How to use values keyword as parameter of a function

Question

How to use values keyword as parameter of a function

Viewing 5 posts - 16 through 19 (of 19 total)

You must be logged in to reply to this topic. Login to reply

Jeff Moden SSC Guru Points: 1004435 More actions · Answer 1

ScottPletcher (11/30/2012)
Jeff Moden (11/29/2012)
capnhector (11/29/2012)
EDIT: This is also for me to play with a couple of things and get more experience with them. so it may not be fast or work in your situation but does use some things i have been studying.
No.... you're absolutely on the correct path. The MIN=MAX method the others used is twice as slow as the original function. You can make it a bit faster still by turning it into an iTVF instead of a scalar function. And lose the join. If you rework the GenericTable TYPE just a bit, you won't need it. Give it a shot. You've got this, Cap'n!
Really??
Doesn't the DISTINCT require an (expensive) sort but min/max don't?

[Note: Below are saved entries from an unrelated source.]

/-! ## One slot -/

/-- Everything the issue of a slot can do, where it answers a next state. -/
theorem issueSlot_cases {i : Instr} {s t : State} {f : State → State} (h : issueSlot i s f = .next t) :
    s.failed = false ∧ ((s.ctx.checked = true ∧ t = f s)
      ∨ (s.ctx.checked = false ∧ ∃ cause, slotTrap i s = some cause ∧ t = s.takeIssueTrap cause s.ctx.pos (trapCode i))
      ∨ (s.ctx.checked = false ∧ slotTrap i s = none ∧ slotHold i (s.reach i) = true ∧ t = (s.reach i).hold)
      ∨ (s.ctx.checked = false ∧ slotTrap i s = none ∧ slotHold i (s.reach i) = false ∧ t = f (s.reach i))) := by
  unfold issueSlot at h
  split at h
  · simp at h
  · next hf =>
    refine ⟨by simpa using hf, ?_⟩
    split at h
    · next hc => simp only [Host.Outcome.next.injEq] at h; exact .inl ⟨hc, h.symm⟩
    · next hc =>
      have hc' : s.ctx.checked = false := by simpa using hc
      split at h
      · next cause ht => simp only [Host.Outcome.next.injEq] at h; exact .inr (.inl ⟨hc', cause, ht, h.symm⟩)
      · next ht =>
        split at h
        · next hh => simp only [Host.Outcome.next.injEq] at h; exact .inr (.inr (.inl ⟨hc', ht, hh, h.symm⟩))
        · next hh => simp only [Host.Outcome.next.injEq] at h; exact .inr (.inr (.inr ⟨hc', ht, by simpa using hh, h.symm⟩))

theorem issueSlot_trap {i : Instr} {s : State} {f : State → State} {cause : Nat} (hf : s.failed = false) (hc : s.ctx.checked = false)
    (h : slotTrap i s = some cause) : issueSlot i s f = .next (s.takeIssueTrap cause s.ctx.pos (trapCode i)) := by
  simp [issueSlot, hf, hc, h]

theorem issueSlot_hold {i : Instr} {s : State} {f : State → State} (hf : s.failed = false) (hc : s.ctx.checked = false)
    (ht : slotTrap i s = none) (hh : slotHold i (s.reach i) = true) : issueSlot i s f = .next (s.reach i).hold := by
  simp [issueSlot, hf, hc, ht, hh]

theorem issueSlot_effect {i : Instr} {s : State} {f : State → State} (hf : s.failed = false) (hc : s.ctx.checked = false)
    (ht : slotTrap i s = none) (hh : slotHold i (s.reach i) = false) : issueSlot i s f = .next (f (s.reach i)) := by
  simp [issueSlot, hf, hc, ht, hh]

/-- In a bundle that has been examined as a whole a slot has its effect. -/
theorem issueSlot_checked {i : Instr} {s : State} {f : State → State} (hf : s.failed = false) (hc : s.ctx.checked = true) :
    issueSlot i s f = .next (f s) := by
  simp [issueSlot, hf, hc]

/-- The cause reported is the lowest (R34). -/
theorem slotTrap_lowest {i : Instr} {s : State} {c : Nat} (h : c ∈ staticCauses i s ++ valueCauses i s)
    (hm : ∀ d ∈ staticCauses i s ++ valueCauses i s, c ≤ d) : slotTrap i s = some c := by
  unfold slotTrap
  exact List.min?_eq_some_iff.mpr ⟨h, hm⟩
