/-- Settles O21: each slot completes; the operands lie in one view, so the source's lanes are counted as the destination's. -/
theorem laneMoves : Obligations.LaneMoves := by
  unfold Obligations.LaneMoves
  intro s rd ra rb sd sa sb g hs hfull hview
  have hva : s.cur.viewOf ra.toNat = s.cur.viewOf rd.toNat := hview _ (by simp) _ (by simp)
  have view : s.oneView [rd.toNat, ra.toNat] := oneView_of_subset hview (by simp)
  refine ⟨?_, ?_, ?_, ?_, ?_, ?_, ?_⟩
  · rw [exec_vbcast, execVbcast, issueSlot_of_quiet hs (quiet_vbcast rd sa s) (full_of_subset hfull (by simp [regs_vbcast]))]
    rfl
  · rw [exec_vextr, execVextr, issueSlot_of_quiet hs (quiet_vextr sd ra sb s) (full_of_subset hfull (by simp [regs_vextr])), hva]
    rfl
  · rw [exec_vins, execVins, issueSlot_of_quiet hs (quiet_vins rd sa sb s) (full_of_subset hfull (by simp [regs_vins]))]
    rfl
  · rw [exec_vperm, execVperm, issueSlot_of_quiet hs (quiet_vperm rd ra rb s (viewCauses_eq_nil hview))
      (full_of_subset hfull (by simp [regs_vperm]))]
    rfl
  · rw [exec_vslide, execVslide, issueSlot_of_quiet hs (quiet_vslide rd ra sb s (viewCauses_eq_nil view))
      (full_of_subset hfull (by simp [regs_vslide]))]
    rfl
  · rw [exec_viota, execViota, issueSlot_of_quiet hs (quiet_viota rd s) (full_of_subset hfull (by simp [regs_viota]))]
  · refine ⟨_, exec_vrand_eq hs (full_of_subset hfull (by simp)) g, ?_, fun h _ hne => ?_, ?_⟩
    · rw [State.cur_setCur]
      exact tget_tset_self _ _ _ _
    · rw [State.cur_setCur]
      exact tget_tset_ne _ hne _ _
    · rw [State.cur_setCur]

end Sys2Proof.Machine

/-! # Conversion, transposer tiles and pushes (R146 to R159)

The causes of a converting slot come down to the side word of its source and to MCFG; then the slot completes. -/

namespace Sys2Proof.Machine

/-! ## The elements of a source block -/

/-- The elements of a block under the mask, read one by one (R135). -/
theorem maskElems_map (m : Mask) (f : Fmt) (l : List Nat) :
    maskElems m (l.map f.decode) = l.mapIdx fun i e => if m.getLsbD i then f.decode e else .fin false 0 0 := by
  apply List.ext_getElem?
  intro i
  rw [maskElems, List.getElem?_mapIdx, List.getElem?_mapIdx, List.getElem?_map, Option.map_map]
  rfl

/-- The elements of a column under the mask (R135, R157). -/
theorem maskElems_map_range (m : Mask) (g : Nat → FVal) (n : Nat) :
    maskElems m ((List.range n).map g) = (List.range n).map fun i => if m.getLsbD i then g i else .fin false 0 0 := by
  apply List.ext_getElem?
  intro i
  rw [maskElems, List.getElem?_mapIdx, List.getElem?_map, List.getElem?_map]
  by_cases hi : i < n
  · rw [List.getElem?_range hi]
    rfl
  · rw [List.getElem?_eq_none (by rw [List.length_range]; omega)]
    rfl

/-- The source block of a narrowing, as its elements stand in the register (R146). -/
theorem sourceBlock_eq (s : State) (r : Nat) : sourceBlock s r =
    (unpack (sourceType (s.cur.mcfgOf r)).width 128 (s.cur.v r).toNat).mapIdx fun i e =>
      if s.bundleMask.getLsbD i then (sourceType (s.cur.mcfgOf r)).decode e else .fin false 0 0 :=
  maskElems_map _ _ _

theorem cardingOk_iff {noRot : BitVec 1} {seed : BitVec 4} : cardingOk noRot seed = true ↔ noRot = 0 ∨ seed = 0 := by
  simp [cardingOk]

/-- BF16 is the third target format (R51). -/
theorem ofTarget_eq_bf16 (fmt : BitVec 2) : Fmt.ofTarget fmt.toNat = .bf16 ↔ fmt = 2 := by
  revert fmt
  decide

/-! ## Narrowing (R146 to R149) -/

/-- What `FMT_PAIR` of a narrowing depends on (R146). -/
theorem narrowCauses_eq_nil {k : Bank} {r : Nat} {f : Fmt} (hside : (k.side r).getLsbD 63 = false)
    (hf : ¬ (f = .bf16 ∧ sourceType (k.mcfgOf r) = .bf16)) :
    (if sideValid (k.side r) ∨ (f = .bf16 ∧ sourceType (k.mcfgOf r) = .bf16) then [0x0E] else ([] : List Nat)) = [] := by
  rw [if_neg]
  rintro (h | h)
  · exact Bool.false_ne_true (hside.symm.trans h)
  · exact hf h

/-- `VQSCALE`: the control word of the carding (R149). -/
theorem quantScale_completes {s : State} {i : Instr} (hs : s.mayIssue) (q : Quiet i s) (hfull : s.full (regsOf i)) (f : Fmt)
    (sd : BitVec 6) (ra : BitVec 7) (noRot : BitVec 1) (seed : BitVec 4) : quantScale i f sd ra noRot seed s =
    let t := sourceType (s.cur.mcfgOf ra.toNat)
    let x : List FVal := (unpack t.width 128 (s.cur.v ra.toNat).toNat).mapIdx fun i e =>
      if s.bundleMask.getLsbD i then t.decode e else .fin false 0 0
    .next (s.landS 4 sd ((0 : BitVec 27) ++ noRot ++ seed ++ cardScale x f (s.cur.seed seed.toNat) (noRot = 1))) := by
  rw [quantScale, issueSlot_of_quiet hs q hfull, sourceBlock_eq]

/-- Settles O22: a block that is no narrow block, narrowed to another type than BF16 from BF16, raises nothing; the slots complete. -/
theorem narrowing : Obligations.Narrowing := by
  unfold Obligations.Narrowing
  intro s fmt rd ra sd sb noRot seed hs hfull hview hrot hside
  have hwf := cardingOk_iff.mpr hrot
  have toScalar : s.full [.v ra.toNat, .s sd.toNat] := full_of_subset hfull (by simp)
  have hconv {f : Fmt} := narrowCauses_eq_nil (k := s.cur) (r := ra.toNat) (f := f) hside
  intro acc t x mode block w scaled landed
  refine ⟨fun hf => ?_, ?_, ?_, fun ht => ?_, ?_⟩
  · rw [← ofTarget_eq_bf16] at hf
    constructor
    · rw [exec_vcvtn, execVcvtn,
        issueSlot_of_quiet hs (quiet_vcvtn fmt rd ra noRot seed s hwf (viewCauses_eq_nil hview) (hconv hf))
          (full_of_subset hfull (by simp [regs_vcvtn])), sourceBlock_eq]
      rfl
    · rw [exec_vcvtns, execVcvtns, issueSlot_of_quiet hs (quiet_vcvtns fmt rd ra sb s (viewCauses_eq_nil hview) (hconv hf))
        (full_of_subset hfull (by simp [regs_vcvtns])), sourceBlock_eq]
      rfl
  · exact (exec_vqscaleE4m3 sd ra noRot seed s).trans
      (quantScale_completes hs (quiet_vqscaleE4m3 sd ra noRot seed s hwf (hconv (by simp))) toScalar .e4m3 sd ra noRot seed)
  · exact (exec_vqscaleE5m2 sd ra noRot seed s).trans
      (quantScale_completes hs (quiet_vqscaleE5m2 sd ra noRot seed s hwf (hconv (by simp))) toScalar .e5m2 sd ra noRot seed)
  · exact (exec_vqscaleBf16 sd ra noRot seed s).trans
      (quantScale_completes hs (quiet_vqscaleBf16 sd ra noRot seed s hwf (hconv fun h => ht h.2)) toScalar .bf16 sd ra noRot seed)
  · exact (exec_vqscaleInt8 sd ra noRot seed s).trans
      (quantScale_completes hs (quiet_vqscaleInt8 sd ra noRot seed s hwf (hconv (by simp))) toScalar .int8 sd ra noRot seed)

/-! ## Widening and side words (R150, R152, R153) -/

/-- A tag of AXIS 0 with ROTATED set is well formed and can be widened (R92, R94). -/
theorem tag_of_rotated {t : BitVec 16} (h : t.extractLsb' 12 4 = 8) : t.getLsbD 15 = true ∧ tagUnwidenable t = false := by
  have hbit (i : Nat) (hi : i < 4) : t.getLsbD (12 + i) = (8#4).getLsbD i := by
    have hb := congrArg (·.getLsbD i) h
    simpa [hi] using hb
  have h15 : t.getLsbD 15 = true := hbit 3 (by decide)
  have h14 : t.getLsbD 14 = false := hbit 2 (by decide)
  have hlow : t.extractLsb' 12 2 = 0 := by
    apply BitVec.eq_of_getLsbD_eq
    intro i hi
    rw [BitVec.getLsbD_extractLsb', hbit i (by omega)]
    obtain rfl | rfl : i = 0 ∨ i = 1 := by omega
    · rfl
    · rfl
  refine ⟨h15, ?_⟩
  rw [tagUnwidenable, tagMalformed, h15, h14, hlow]
  rfl

/-- A side word put together from the fields of a word (R15, R153). -/
theorem sideWord_fields (b : SReg) : sideWord (b.extractLsb' 48 4).toNat (b.extractLsb' 32 16) (b.extractLsb' 0 32)
    = (1 : BitVec 1) ++ (0 : BitVec 11) ++ b.extractLsb' 48 4 ++ b.extractLsb' 0 48 := by
  have hlow : b.extractLsb' 32 16 ++ b.extractLsb' 0 32 = b.extractLsb' 0 48 :=
    BitVec.extractLsb'_append_extractLsb'_eq_extractLsb' rfl
  have hhigh : (1 : BitVec 1) ++ (0 : BitVec 7) ++ (0 : BitVec 4) = (1 : BitVec 1) ++ (0 : BitVec 11) := rfl
  rw [sideWord, BitVec.ofNat_toNat, BitVec.setWidth_eq, hhigh, BitVec.append_assoc, hlow]
  rfl

section
variable {s : State} {rd ra : BitVec 7} (hs : s.mayIssue) (hfull : s.full [.v ra.toNat, .v rd.toNat])
  (hview : s.oneView [rd.toNat, ra.toNat])
include hs hfull hview

/-- `VCVTW` of a narrow block whose tag can be widened and whose seed, if it needs one, is loaded (R94, R150). -/
theorem exec_vcvtw_eq {f : Fmt} (hvalid : sideValid (s.cur.side ra.toNat) = true)
    (hf : narrowFormat (sideFmt (s.cur.side ra.toNat)) = some f) {tag : BitVec 16} (htag : sideTag (s.cur.side ra.toNat) = tag)
    (hwiden : tagUnwidenable tag = false) {rotated : Bool} (hrot : tag.getLsbD 15 = rotated)
    (hseed : rotated = true → (s.cur.seedFor (tag.extractLsb' 0 12)).isSome = true) :
    exec (.vcvtw rd ra) s = .next (s.land 12 (.vrow rd.toNat (rowSelect 32 128 s.bundleMask)
      (rowOf 32 (widenBlock f (unpack f.width 128 (s.cur.v ra.toNat).toNat) (sideScale (s.cur.side ra.toNat)) rotated
        ((s.cur.seedFor (tag.extractLsb' 0 12)).getD ⟨0, 0⟩).value 0)) 0)) := by
  subst htag hrot
  have hconv : convertCauses (.vcvtw rd ra) s = [] := by
    simp only [convertCauses, hvalid, hf, hwiden]
    simpa [Option.isSome_iff_ne_none] using hseed
  rw [exec_vcvtw, execVcvtw, issueSlot_of_quiet hs (quiet_vcvtw rd ra s (viewCauses_eq_nil hview) hconv) hfull]
  simp only [hf, Option.getD_some]

/-- `VCVTW` of a register that is no narrow block (R150). -/
theorem exec_vcvtw_trap (hvalid : sideValid (s.cur.side ra.toNat) = false) :
    exec (.vcvtw rd ra) s = .next (s.takeIssueTrap 0x0E s.ctx.pos 0) := by
  have hconv : convertCauses (.vcvtw rd ra) s = [0x0E] := by
    simp only [convertCauses, hvalid]
    rfl
  have ht : slotTrap (.vcvtw rd ra) s = some 0x0E :=
    slotTrap_of_causes (causes := [0x0E]) (regs_vcvtw rd ra) hfull rfl rfl nofun rfl rfl
      (by rw [viewCauses_eq_nil hview, hconv]; rfl) rfl
  obtain ⟨⟨hf, hunchecked⟩, -⟩ := hs
  rw [exec_vcvtw, execVcvtw, issueSlot_trap hf hunchecked ht]
  rfl

end

/-- `VSIDEW`: the fields of the scalar where its VALID is set, and otherwise zero (R153). -/
theorem exec_vsidew_eq {s : State} (hs : s.mayIssue) {rd : BitVec 7} {sb : BitVec 6} (hfull : s.full [.s sb.toNat, .v rd.toNat])
    {b : SReg} (hb : s.cur.s sb.toNat = b) :
    exec (.vsidew rd sb) s = .next (s.land 4 (.side rd.toNat
      (if b.getLsbD 63 then (1 : BitVec 1) ++ (0 : BitVec 11) ++ b.extractLsb' 48 4 ++ b.extractLsb' 0 48 else 0))) := by
  subst hb
  rw [exec_vsidew, execVsidew, issueSlot_of_quiet hs (quiet_vsidew rd sb s) hfull, ← sideWord_fields]
  rfl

Correct but the min/max still turns out slower. I'll try to remember to post my test code when I get home from work.

I also have an idea for solving the "base" problem here that might make both solutions seem slow.

--Jeff Moden

RBAR is pronounced "ree-bar" and is a "Modenism" for Row-By-Agonizing-Row.
First step towards the paradigm shift of writing Set Based code:
________Stop thinking about what you want to do to a ROW... think, instead, of what you want to do to a COLUMN.

Change is inevitable... Change for the better is not.

Helpful Links:
How to post code problems
How to Post Performance Problems
Create a Tally Function (fnTally)

Jeff Moden SSC Guru Points: 1004435 More actions · Answer 2

Actually, I spoke a bit too soon. I was testing with 10 columns per row to be compared. There’s a cross-over point where the MIN/MAX method wins for 1 to 4 comparison columns and the COUNT(DISTINCT) wins for 5 and above.

Here’s the code I’ve been using to test with. To make things faster, I did like CapnHector did and converted both functions to iTVFs instead of leaving them as mTVFs.

--=====================================================================================================================

-- This section conditionally drops all of the objects and rebuilds them to make reruns in SSMS easier.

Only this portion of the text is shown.